### Work request:
Reproduce the listing below exactly, from its first line down to and including the line with "encode (name.instr code".

### Study material:
* * *
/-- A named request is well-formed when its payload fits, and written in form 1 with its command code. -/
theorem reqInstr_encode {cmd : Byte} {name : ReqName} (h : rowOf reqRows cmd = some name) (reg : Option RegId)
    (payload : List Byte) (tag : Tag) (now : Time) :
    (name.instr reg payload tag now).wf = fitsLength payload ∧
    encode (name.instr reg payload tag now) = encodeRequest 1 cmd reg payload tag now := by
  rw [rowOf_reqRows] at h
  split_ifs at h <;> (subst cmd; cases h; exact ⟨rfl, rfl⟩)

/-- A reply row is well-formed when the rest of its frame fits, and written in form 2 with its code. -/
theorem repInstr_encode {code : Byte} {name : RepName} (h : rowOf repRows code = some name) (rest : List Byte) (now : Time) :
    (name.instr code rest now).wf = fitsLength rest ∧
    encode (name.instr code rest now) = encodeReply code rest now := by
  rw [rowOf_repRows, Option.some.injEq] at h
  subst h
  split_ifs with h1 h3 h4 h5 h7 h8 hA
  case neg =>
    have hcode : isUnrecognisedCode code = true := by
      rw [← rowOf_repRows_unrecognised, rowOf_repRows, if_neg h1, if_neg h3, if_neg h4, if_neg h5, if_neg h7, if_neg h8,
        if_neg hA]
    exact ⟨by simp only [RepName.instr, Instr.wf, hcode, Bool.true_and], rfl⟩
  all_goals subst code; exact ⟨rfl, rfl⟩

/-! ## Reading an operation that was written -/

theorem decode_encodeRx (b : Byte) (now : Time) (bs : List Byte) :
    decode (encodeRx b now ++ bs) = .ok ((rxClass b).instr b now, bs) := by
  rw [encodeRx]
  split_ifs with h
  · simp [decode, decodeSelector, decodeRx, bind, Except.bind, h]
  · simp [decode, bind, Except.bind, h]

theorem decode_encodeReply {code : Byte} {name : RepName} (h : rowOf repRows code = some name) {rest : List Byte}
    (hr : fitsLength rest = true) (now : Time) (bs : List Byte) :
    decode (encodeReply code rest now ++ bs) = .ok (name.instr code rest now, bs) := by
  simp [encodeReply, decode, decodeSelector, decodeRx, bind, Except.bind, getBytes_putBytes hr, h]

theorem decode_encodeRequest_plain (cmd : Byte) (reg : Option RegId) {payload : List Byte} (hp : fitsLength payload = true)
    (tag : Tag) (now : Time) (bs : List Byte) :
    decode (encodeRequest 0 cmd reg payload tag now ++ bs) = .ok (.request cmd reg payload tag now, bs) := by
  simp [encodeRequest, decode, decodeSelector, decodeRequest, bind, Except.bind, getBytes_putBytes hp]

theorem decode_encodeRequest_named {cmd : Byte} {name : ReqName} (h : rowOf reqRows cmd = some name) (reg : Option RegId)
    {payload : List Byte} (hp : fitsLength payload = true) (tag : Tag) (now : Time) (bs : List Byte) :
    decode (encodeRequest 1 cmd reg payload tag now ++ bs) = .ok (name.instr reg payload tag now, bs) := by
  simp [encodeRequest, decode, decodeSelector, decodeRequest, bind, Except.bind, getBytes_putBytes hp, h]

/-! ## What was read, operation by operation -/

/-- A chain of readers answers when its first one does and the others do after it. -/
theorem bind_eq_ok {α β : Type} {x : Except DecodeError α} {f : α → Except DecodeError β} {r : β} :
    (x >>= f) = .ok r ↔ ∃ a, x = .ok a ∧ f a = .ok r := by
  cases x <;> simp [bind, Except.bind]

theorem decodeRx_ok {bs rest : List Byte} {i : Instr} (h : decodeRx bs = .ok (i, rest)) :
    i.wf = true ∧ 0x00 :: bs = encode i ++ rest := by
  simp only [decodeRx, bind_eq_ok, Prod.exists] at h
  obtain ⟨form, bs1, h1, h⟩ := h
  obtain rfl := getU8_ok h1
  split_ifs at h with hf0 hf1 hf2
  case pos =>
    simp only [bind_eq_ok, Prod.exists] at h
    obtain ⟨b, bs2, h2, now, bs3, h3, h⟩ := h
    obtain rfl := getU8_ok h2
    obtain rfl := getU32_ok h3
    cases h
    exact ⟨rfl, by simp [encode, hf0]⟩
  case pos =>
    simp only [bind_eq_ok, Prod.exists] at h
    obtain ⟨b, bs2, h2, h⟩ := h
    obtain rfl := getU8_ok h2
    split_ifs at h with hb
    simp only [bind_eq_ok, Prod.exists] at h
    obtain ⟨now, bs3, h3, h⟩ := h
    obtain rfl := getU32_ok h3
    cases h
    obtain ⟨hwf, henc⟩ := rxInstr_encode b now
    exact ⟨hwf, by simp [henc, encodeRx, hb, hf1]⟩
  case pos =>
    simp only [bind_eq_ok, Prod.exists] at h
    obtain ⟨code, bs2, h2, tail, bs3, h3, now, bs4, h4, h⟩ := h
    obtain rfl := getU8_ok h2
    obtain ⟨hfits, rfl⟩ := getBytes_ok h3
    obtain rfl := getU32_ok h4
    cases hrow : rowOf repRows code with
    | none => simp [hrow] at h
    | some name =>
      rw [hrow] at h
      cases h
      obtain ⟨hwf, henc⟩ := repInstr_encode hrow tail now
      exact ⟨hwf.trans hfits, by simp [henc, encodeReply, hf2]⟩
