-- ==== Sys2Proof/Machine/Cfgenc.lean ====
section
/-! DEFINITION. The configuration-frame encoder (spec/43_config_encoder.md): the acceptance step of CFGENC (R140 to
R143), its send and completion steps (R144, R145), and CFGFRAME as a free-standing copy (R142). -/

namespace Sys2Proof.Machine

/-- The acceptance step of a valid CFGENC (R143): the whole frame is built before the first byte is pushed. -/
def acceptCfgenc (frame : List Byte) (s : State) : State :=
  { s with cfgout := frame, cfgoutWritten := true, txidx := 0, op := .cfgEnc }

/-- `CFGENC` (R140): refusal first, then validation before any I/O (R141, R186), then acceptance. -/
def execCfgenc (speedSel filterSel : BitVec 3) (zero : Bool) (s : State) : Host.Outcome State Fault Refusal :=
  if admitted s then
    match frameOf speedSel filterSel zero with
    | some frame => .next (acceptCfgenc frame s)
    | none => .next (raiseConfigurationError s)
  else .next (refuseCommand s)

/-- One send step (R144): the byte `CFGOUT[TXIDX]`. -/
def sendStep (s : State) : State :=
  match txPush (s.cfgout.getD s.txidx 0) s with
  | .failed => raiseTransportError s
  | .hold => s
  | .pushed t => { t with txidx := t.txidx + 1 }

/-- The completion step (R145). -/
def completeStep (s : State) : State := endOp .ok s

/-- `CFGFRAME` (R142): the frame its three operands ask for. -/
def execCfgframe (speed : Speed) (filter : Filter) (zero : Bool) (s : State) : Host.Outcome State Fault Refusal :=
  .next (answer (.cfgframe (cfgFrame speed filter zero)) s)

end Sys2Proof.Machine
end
* * *
### Task result:
/-- A named request is well-formed when its payload fits, and written in form 1 with its command code. -/
theorem reqInstr_encode {cmd : Byte} {name : ReqName} (h : rowOf reqRows cmd = some name) (reg : Option RegId)
    (payload : List Byte) (tag : Tag) (now : Time) :
    (name.instr reg payload tag now).wf = fitsLength payload ∧
    encode (name.instr reg payload tag now) = encodeRequest 1 cmd reg payload tag now := by
  rw [rowOf_reqRows] at h
  split_ifs at h <;> (subst cmd; cases h; exact ⟨rfl, rfl⟩)

/-- A reply row is well-formed when the rest of its frame fits, and written in form 2 with its code. -/
theorem repInstr_encode {code : Byte} {name : RepName} (h : rowOf repRows code = some name) (rest : List Byte) (now : Time) :
    (name.instr code rest now).wf = fitsLength rest ∧
    encode (name.instr code rest now) = encodeReply code rest now := by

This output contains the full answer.